`from_pipe` converts pipelines to float32 by default
Describe the bug
Pipelines passed to from_pipe() are converted to float32 unless torch_dtype is specified, leading to higher memory usage and slower inference.
Reproduction
import torch
from diffusers import StableDiffusionPipeline, StableDiffusionImg2ImgPipeline
pipe = StableDiffusionPipeline.from_pretrained("stable-diffusion-v1-5/stable-diffusion-v1-5", torch_dtype=torch.float16).to("cuda")
print(f"Before: {pipe.dtype} - {torch.cuda.memory_allocated() // 1048576} MB")
i2i = StableDiffusionImg2ImgPipeline.from_pipe(pipe)
print(f"After: {pipe.dtype} - {torch.cuda.memory_allocated() // 1048576} MB")
Logs
Loading pipeline components...: 0%| | 0/7 [00:00<?, ?it/s]`torch_dtype` is deprecated! Use `dtype` instead!
Loading pipeline components...: 100%|████████████████████████████████████████████████████| 7/7 [00:08<00:00, 1.17s/it]
Before: torch.float16 - 2637 MB
After: torch.float32 - 5258 MB
System Info
- 🤗 Diffusers version: 0.35.2
- Platform: Windows-10-10.0.19045-SP0
- Running on Google Colab?: No
- Python version: 3.10.11
- PyTorch version (GPU?): 2.9.1+cu126 (True)
- Flax version (CPU?/GPU?/TPU?): not installed (NA)
- Jax version: not installed
- JaxLib version: not installed
- Huggingface_hub version: 0.36.0
- Transformers version: 4.57.3
- Accelerate version: 1.12.0
- PEFT version: not installed
- Bitsandbytes version: not installed
- Safetensors version: 0.7.0
- xFormers version: not installed
- Accelerator: NVIDIA GeForce GTX 1080, 8192 MiB
- Using GPU in script?: Yes
- Using distributed or parallel set-up in script?: No
Who can help?
No response
hey! you need to pass torch_dtype in from_pipe
StableDiffusionImg2ImgPipeline.from_pipe(pipe, torch_dtype=torch.float16)

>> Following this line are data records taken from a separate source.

-- ==== Sys2Proof/Laws/Ops.lean ====
section
/-! SUPPORT. What the shared operations of the engines answer: privilege, transfers, bq, delivery to an x register, queues,
markers, taking a trap and returning from one. -/
namespace Sys2Proof.Machine

/-! ## Checks -/

theorem privileged_ok {s : State} (h : s.ctx.seq.sup = true) : privileged s = .ok () s := by
  unfold privileged; rw [get_bind]; exact need_ok h
theorem privileged_bad {s : State} (h : s.ctx.seq.sup = false) : privileged s = .error (.trap { cause := .priv }) s := by
  unfold privileged; rw [get_bind]; exact need_fault h
theorem notInTask_ok {s : State} (h : s.ctx.job.task = false) : notInTask s = .ok () s := by
  unfold notInTask; rw [get_bind]; exact need_ok (by simp [h])
theorem next_ok {s : State} {n : Nat} : Machine.next n s = .ok () (s.advance n) := rfl

/-! ## Transfers (R64, R125) -/

theorem checkTarget_ok {s : State} {t : Int} (h : s.inCode t) : checkTarget t s = .ok () s := by
  unfold checkTarget; rw [get_bind]
  rw [if_neg (by unfold State.inCode at h; omega)]; rfl
theorem checkTarget_bad {s : State} {t : Int} (h : ¬ s.inCode t) : checkTarget t s = .error (.trap
    { cause := .capBounds, toff := t.toNat, tinfo := 4, cap := s.ctx.job.code }) s := by
  unfold checkTarget; rw [get_bind]
  rw [if_pos (by unfold State.inCode at h; omega)]; rfl
theorem branchTo_ok {s : State} {t : Int} (h : s.inCode t) :
    branchTo t s = .ok () { s.jump t.toNat with ctx.seq.loops := openAt s.ldepth t.toNat s.ctx.seq.loops } := by
  unfold branchTo; rw [bind_ok (checkTarget_ok h)]; rfl
theorem branchTo_bad {s : State} {t : Int} (h : ¬ s.inCode t) : branchTo t s = .error (.trap
    { cause := .capBounds, toff := t.toNat, tinfo := 4, cap := s.ctx.job.code }) s := by
  unfold branchTo; rw [bind_err (checkTarget_bad h)]

/-! ## The branch-outcome queue (R21, R126) -/

theorem popBq_ok {s : State} {b : Bool} {r : List Bool} (h : s.ctx.bq.producer.isSome) (hb : s.ctx.bq.bits = b :: r) :
    popBq s = .ok b { s with ctx.bq.bits := r } := by
  unfold popBq; rw [get_bind, bind_ok (need_ok h)]; simp only [hb]; rfl

theorem popBits_ok (l r : List Bool) : ∀ {s : State}, s.ctx.bq.producer.isSome → s.ctx.bq.bits = l ++ r →
    popBits l.length s = .ok () { s with ctx.bq.bits := r, ctx.seq.bits := s.ctx.seq.bits ++ l } := by
  induction l with
  | nil => intro s h hb; simp only [List.nil_append] at hb; subst hb; simp [popBits]; rfl
  | cons b l ih =>
    intro s h hb
    show popBits (l.length + 1) s = _
    unfold popBits
    rw [bind_ok (popBq_ok h hb)]
    show popBits l.length _ = _
    rw [ih]
    · simp [State.modSeq]
    · exact h
    · rfl

/-! ## Delivery to an x register (R148) -/

theorem deliver_idle {s : State} {d : BitVec 5} {v : DWord} {a : Nat} (h : s.idleEngine .acc = true)
    (hx : s.xBusy d = false) : deliverX d v a s = .ok () (s.setX d v) := by
  unfold deliverX; rw [get_bind, if_pos ⟨h, by simp [hx]⟩]; rfl
theorem deliver_busy {s : State} {d : BitVec 5} {v : DWord} {a : Nat} (h : s.idleEngine .acc = false)
    (hx : s.room .acc 1 = true) : deliverX d v a s = .ok () (s.enqueue .acc (.deliver d v a)) := by
  unfold deliverX; rw [get_bind, if_neg (by simp [h]), bind_ok (await_ok hx)]; rfl
theorem awaitDeliver_ok {s : State} {d : BitVec 5} (h : s.idleEngine .acc = true) (hx : s.xBusy d = false) :
    awaitDeliver d s = .ok () s := by
  unfold awaitDeliver; rw [get_bind]; exact await_ok (by simp [h, hx])

/-! ## Instruction queues and markers (R11, R48, R137) -/

theorem setQueue_queue (s : State) (e k : Engine) (l : List Item) :
    (s.setQueue e l).queue k = if k = e then l else s.queue k := by
  show Sparse.get [] (Sparse.set [] _ _ _) _ = _
  rw [Sparse.get_set]
  by_cases h : k = e
  · subst h; simp
  · rw [if_neg h, if_neg]; rfl
    intro hc; revert h hc; cases k <;> cases e <;> simp [Engine.code]

theorem placeMarkers_queue (l : List Engine) (it : Item) : ∀ (s : State) (e : Engine), l.Nodup →
    (s.placeMarkers l it).queue e = if e ∈ l then s.queue e ++ [it] else s.queue e := by
  induction l with
  | nil => intro s e _; simp [State.placeMarkers]
  | cons a l ih =>
    intro s e hn
    rw [List.nodup_cons] at hn
    show ((s.enqueue a it).placeMarkers l it).queue e = _
    rw [ih _ _ hn.2]
    unfold State.enqueue
    rw [setQueue_queue]
    by_cases h : e = a
    · subst h; simp [hn.1]
    · simp [h]

theorem placeMarkers_seq (l : List Engine) (it : Item) : ∀ s : State, (s.placeMarkers l it).ctx.seq = s.ctx.seq := by
  induction l with
  | nil => intro s; rfl
  | cons a l ih => intro s; exact ih (s.enqueue a it)

theorem focus_cur (s : State) (k : BankKey) : (s.focus k).cur = k := by
  unfold State.focus; split
  · next h => exact h.symm
  · rfl

/-! ## Traps (R142 to R145) -/

theorem epcs_get (s : State) (g : Engine) : (s.epcs).get 0 g.code = BitVec.ofNat 64 (s.epc g) := by
  simp only [State.epcs, engines, List.foldl, Sparse.get_set]
  cases g <;> simp [Engine.code]

theorem unfetch_none {s : State} (h : s.ctx.seq.pfx = none) : s.unfetch = s := by
  unfold State.unfetch
  have hf : s.fetchPoint = s.ctx.seq.fetch := by unfold State.fetchPoint; rw [h]
  rw [hf, ← h]

/-- A report of an uncorrectable sector changes the counters of the memory-side caches, the host's events, and the count of
the free values: nothing else. -/
theorem detect_frame (s : State) (n : Nat) :
    s.detect n = { s with msc := (s.detect n).msc, host := (s.detect n).host, fresh := (s.detect n).fresh } := by
  unfold State.detect State.errorEvent State.countSector; split <;> split <;> rfl

theorem detects_frame (l : List Nat) : ∀ s : State, l.foldl State.detect s =
    { s with msc := (l.foldl State.detect s).msc, host := (l.foldl State.detect s).host,
             fresh := (l.foldl State.detect s).fresh } := by
  induction l with
  | nil => intro s; rfl
  | cons a l ih =>
    intro s
    have h := ih (s.detect a)
    rw [detect_frame s a] at h
    simp only [List.foldl]
    rw [detect_frame s a]; exact h

theorem noteBad_frame (s : State) (t : TrapInfo) :
    s.noteBad t = { s with msc := (s.noteBad t).msc, host := (s.noteBad t).host, fresh := (s.noteBad t).fresh } := by
  unfold State.noteBad
  split
  · rfl
  · split
    · rfl
    · exact detects_frame _ s
    · split
      · exact detect_frame s _
      · rfl
    · split <;> rfl

@[simp] theorem noteBad_ctx (s : State) (t : TrapInfo) : (s.noteBad t).ctx = s.ctx := by rw [noteBad_frame]
@[simp] theorem noteBad_mem (s : State) (t : TrapInfo) : (s.noteBad t).mem = s.mem := by rw [noteBad_frame]
@[simp] theorem noteBad_gts (s : State) (t : TrapInfo) : (s.noteBad t).gts = s.gts := by rw [noteBad_frame]
@[simp] theorem noteBad_cur (s : State) (t : TrapInfo) : (s.noteBad t).cur = s.cur := by rw [noteBad_frame]
@[simp] theorem noteBad_other {s : State} {t : TrapInfo} (h : t.cause ≠ .eccUncorrectable) : s.noteBad t = s := if_pos h

/-- What a trap comes to: its record, and the handler, or the end of the job. -/
theorem takeTrap_eq {s : State} {e : Engine} {addr len : Nat} {i : TrapInfo} (h : s.landingsSettled = true)
    (hp : s.ctx.seq.pfx = none) (h1 : ¬ (s.ctx.job.task = true ∧ i.cause = .pageNonresident))
    (h2 : i.cause ≠ .commitOverflow) :
    s.takeTrap e addr len i =
      (let s := ({ s.noteBad i with ctx.trapPending := none, ctx.frozen := false } : State)
       let s := s.recordTrap e addr len i
       if s.ctx.seq.intrap ∨ !s.vectored then s.endJob .terminated (.trapped i.cause.code) else s.enterHandler) := by
  have h' : (s.noteBad i).landingsSettled = true := by unfold State.landingsSettled; rw [noteBad_ctx]; exact h
  have h1' : ¬ ((s.noteBad i).ctx.job.task = true ∧ i.cause = .pageNonresident) := by rw [noteBad_ctx]; exact h1
  unfold State.takeTrap; simp only; rw [if_pos h']; unfold State.trapNow; rw [unfetch_none (by rw [noteBad_ctx]; exact hp)]
  simp only
  rw [if_neg h1', if_neg h2]

theorem takeTrap_enters {s : State} {e : Engine} {addr len : Nat} {i : TrapInfo} (h : s.landingsSettled = true)
    (hp : s.ctx.seq.pfx = none) (h1 : ¬ (s.ctx.job.task = true ∧ i.cause = .pageNonresident))
    (h2 : i.cause ≠ .commitOverflow) (h3 : s.ctx.seq.intrap = false) (h4 : s.vectored = true) :
    s.takeTrap e addr len i =
      (({ s.noteBad i with ctx.trapPending := none, ctx.frozen := false } : State).recordTrap e addr len i).enterHandler := by
  rw [takeTrap_eq h hp h1 h2]
  refine if_neg ?_
  show ¬ ((s.noteBad i).ctx.seq.intrap = true ∨ (!(s.noteBad i).vectored) = true)
  have h4' : (s.noteBad i).vectored = true := by unfold State.vectored; rw [noteBad_ctx]; exact h4
  rw [noteBad_ctx, h4']; simp [h3]

theorem depart_frame (t : State) : t.depart.mem = t.mem ∧ t.depart.l2 = t.l2 ∧ t.depart.ctx = t.ctx := by
  unfold State.depart; simp only; split <;> exact ⟨rfl, rfl, rfl⟩
theorem askFor_frame (t : State) (k : EndKind) : (t.askFor k).mem = t.mem ∧ (t.askFor k).l2 = t.l2 ∧ (t.askFor k).ctx = t.ctx := by
  unfold State.askFor; split
  · unfold State.askPage; split <;> exact ⟨rfl, rfl, rfl⟩
  · exact ⟨rfl, rfl, rfl⟩
theorem noteEnd_frame (t : State) (k : EndKind) :
    (t.noteEnd k).mem = t.mem ∧ (t.noteEnd k).l2 = t.l2 ∧ (t.noteEnd k).ctx = t.ctx := by
  unfold State.noteEnd; split
  · exact askFor_frame _ _
  · exact ⟨rfl, rfl, rfl⟩
theorem releaseAll_frame (l : List (DWord × Nat)) : ∀ t : State,
    (l.foldl (fun s h => s.addCmd (s.freeCmd (.rel h.1 h.2))) t).mem = t.mem ∧
    (l.foldl (fun s h => s.addCmd (s.freeCmd (.rel h.1 h.2))) t).l2 = t.l2 ∧
    (l.foldl (fun s h => s.addCmd (s.freeCmd (.rel h.1 h.2))) t).ctx = t.ctx := by
  induction l with
  | nil => intro t; exact ⟨rfl, rfl, rfl⟩
  | cons a l ih => intro t; exact ih _
theorem departFor_frame (t : State) (st : CtxStatus) :
    (t.departFor st).mem = t.mem ∧ (t.departFor st).l2 = t.l2 ∧ (t.departFor st).ctx = t.ctx := by
  unfold State.departFor; split
  · exact ⟨rfl, rfl, rfl⟩
  · exact depart_frame t
theorem bankLeft_frame (t : State) (st : CtxStatus) (die : Nat) :
    (t.bankLeft st die).mem = t.mem ∧ (t.bankLeft st die).l2 = t.l2 ∧ (t.bankLeft st die).ctx = t.ctx := by
  unfold State.bankLeft; split <;> exact ⟨rfl, rfl, rfl⟩

/-- What the units do at the end of a job leaves memory and the context as they are. -/
theorem unitsLeft_frame (s : State) (st : CtxStatus) (k : EndKind) :
    (((s.noteEnd k).withdraw.releaseHolds.departFor st).leaveUnits).mem = s.mem ∧
    (((s.noteEnd k).withdraw.releaseHolds.departFor st).leaveUnits).l2 = s.l2 ∧
    (((s.noteEnd k).withdraw.releaseHolds.departFor st).leaveUnits).ctx = s.ctx := by
  refine ⟨?_, ?_, ?_⟩
  · show ((s.noteEnd k).withdraw.releaseHolds.departFor st).mem = _
    rw [(departFor_frame _ _).1]; unfold State.releaseHolds; rw [(releaseAll_frame _ _).1]; exact (noteEnd_frame s k).1
  · show ((s.noteEnd k).withdraw.releaseHolds.departFor st).l2 = _
    rw [(departFor_frame _ _).2.1]; unfold State.releaseHolds; rw [(releaseAll_frame _ _).2.1]; exact (noteEnd_frame s k).2.1
  · show ((s.noteEnd k).withdraw.releaseHolds.departFor st).ctx = _
    rw [(departFor_frame _ _).2.2]; unfold State.releaseHolds; rw [(releaseAll_frame _ _).2.2]; exact (noteEnd_frame s k).2.2

/-- The end of a job leaves memory, the registers and the trap record as they are, and empties the queues. -/
theorem endJob_frame (s : State) (st : CtxStatus) (k : EndKind) : (s.endJob st k).mem = s.mem ∧ (s.endJob st k).l2 = s.l2 ∧
    (s.endJob st k).ctx.acc.x = s.ctx.acc.x ∧ (s.endJob st k).ctx.acc.c = s.ctx.acc.c ∧
    (s.endJob st k).ctx.seq.trap = s.ctx.seq.trap ∧ (s.endJob st k).ctx.status = st ∧ (s.endJob st k).ctx.iq = [] := by
  have u := unitsLeft_frame s st k
  have e := bankLeft_frame ((((s.noteEnd k).withdraw.releaseHolds.departFor st).leaveUnits).flushStreams) st s.cur.die
  refine ⟨?_, ?_, ?_, ?_, ?_, rfl, rfl⟩
  · exact e.1.trans u.1
  · exact e.2.1.trans u.2.1
  · exact (congrArg (fun c => c.acc.x) e.2.2).trans (congrArg (fun c => c.acc.x) u.2.2)
  · exact (congrArg (fun c => c.acc.c) e.2.2).trans (congrArg (fun c => c.acc.c) u.2.2)
  · exact (congrArg (fun c => c.seq.trap) e.2.2).trans (congrArg (fun c => c.seq.trap) u.2.2)

/-- The fields of TCAUSE that RFT.skip reads (R143, R145). -/
theorem tcause_fields (e : Engine) (n : Nat) (hn : n < 8) (b : Bool) (c : Cause) :
    bitsOf (tcauseOf c e false b n).toNat 10 8 = e.code ∧ bitsOf (tcauseOf c e false b n).toNat 19 16 = n ∧
      (tcauseOf c e false b n).getLsbD 11 = false := by
  have : c.code < 256 := by cases c <;> decide
  have h6 : e.code < 6 := by cases e <;> decide
  have e1 : (tcauseOf c e false b n).toNat = c.code + 256 * e.code + (if b then 8192 else 0) + 65536 * n := by
    simp [tcauseOf]; split <;> omega
  refine ⟨?_, ?_, ?_⟩
  · rw [e1]; unfold bitsOf; split <;> omega
  · rw [e1]; unfold bitsOf; split <;> omega
  · rw [BitVec.getLsbD, e1, Nat.testBit_eq_decide_div_mod_eq]; simp; split <;> omega

end Sys2Proof.Machine
end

Yes, but that shouldn't be necessary, nor do the docs mention it. It's meant to avoid allocating more memory, so shouldn't it keep the existing dtype?
Agreed that this a regression in terms of DX.
Had some code that broke because of this change back when it was pushed out. Originally, the same dtype would be maintained.
we try to keep API more or less consistent with from_pretrained(), instead of from a repo, you can create from an existing pipeline, but it accept other arguments from_pretrained() would accept, including dtype
we can update doc to include that info
if you look at from_pretrained, we don't maintain the original dtype of the checkpoint either
@yiyixuxu That does make sense. In practice it's a little cumbersome, but I understand wanting to unify the pattern with from_pretrained.
No problems on my end now, we've updated all our code to reflect the current state.
The original pipeline is affected as well, so it may be better to not change it by default.
so, to clarify our design decision here:
We don't al all guarantee that the original pipeline remains unchanged after from_pipe().
It would be nice if we could preserve the original pipeline's state, but handling all the edge cases around shared components would get complicated. We decided to keep things simple and maintain API consistency: by default, all pipelines are created in float32, whether via from_pretrained() or from_pipe(). If you need a different dtype, you pass torch_dtype explicitly in both cases.
we can definitely improve the docs to make this clearer though
You can preserve the original pipeline's state here, simply by not changing it. Isn't that the point, to share components between pipelines?
But I think we're both making this a bigger deal than it needs to be.
Basically, the problem I have with it is this: In the case of from_pipe, we've already told it what dtype we want. We shouldn't have to tell it again. None of the other options we've set get undone, so why this one?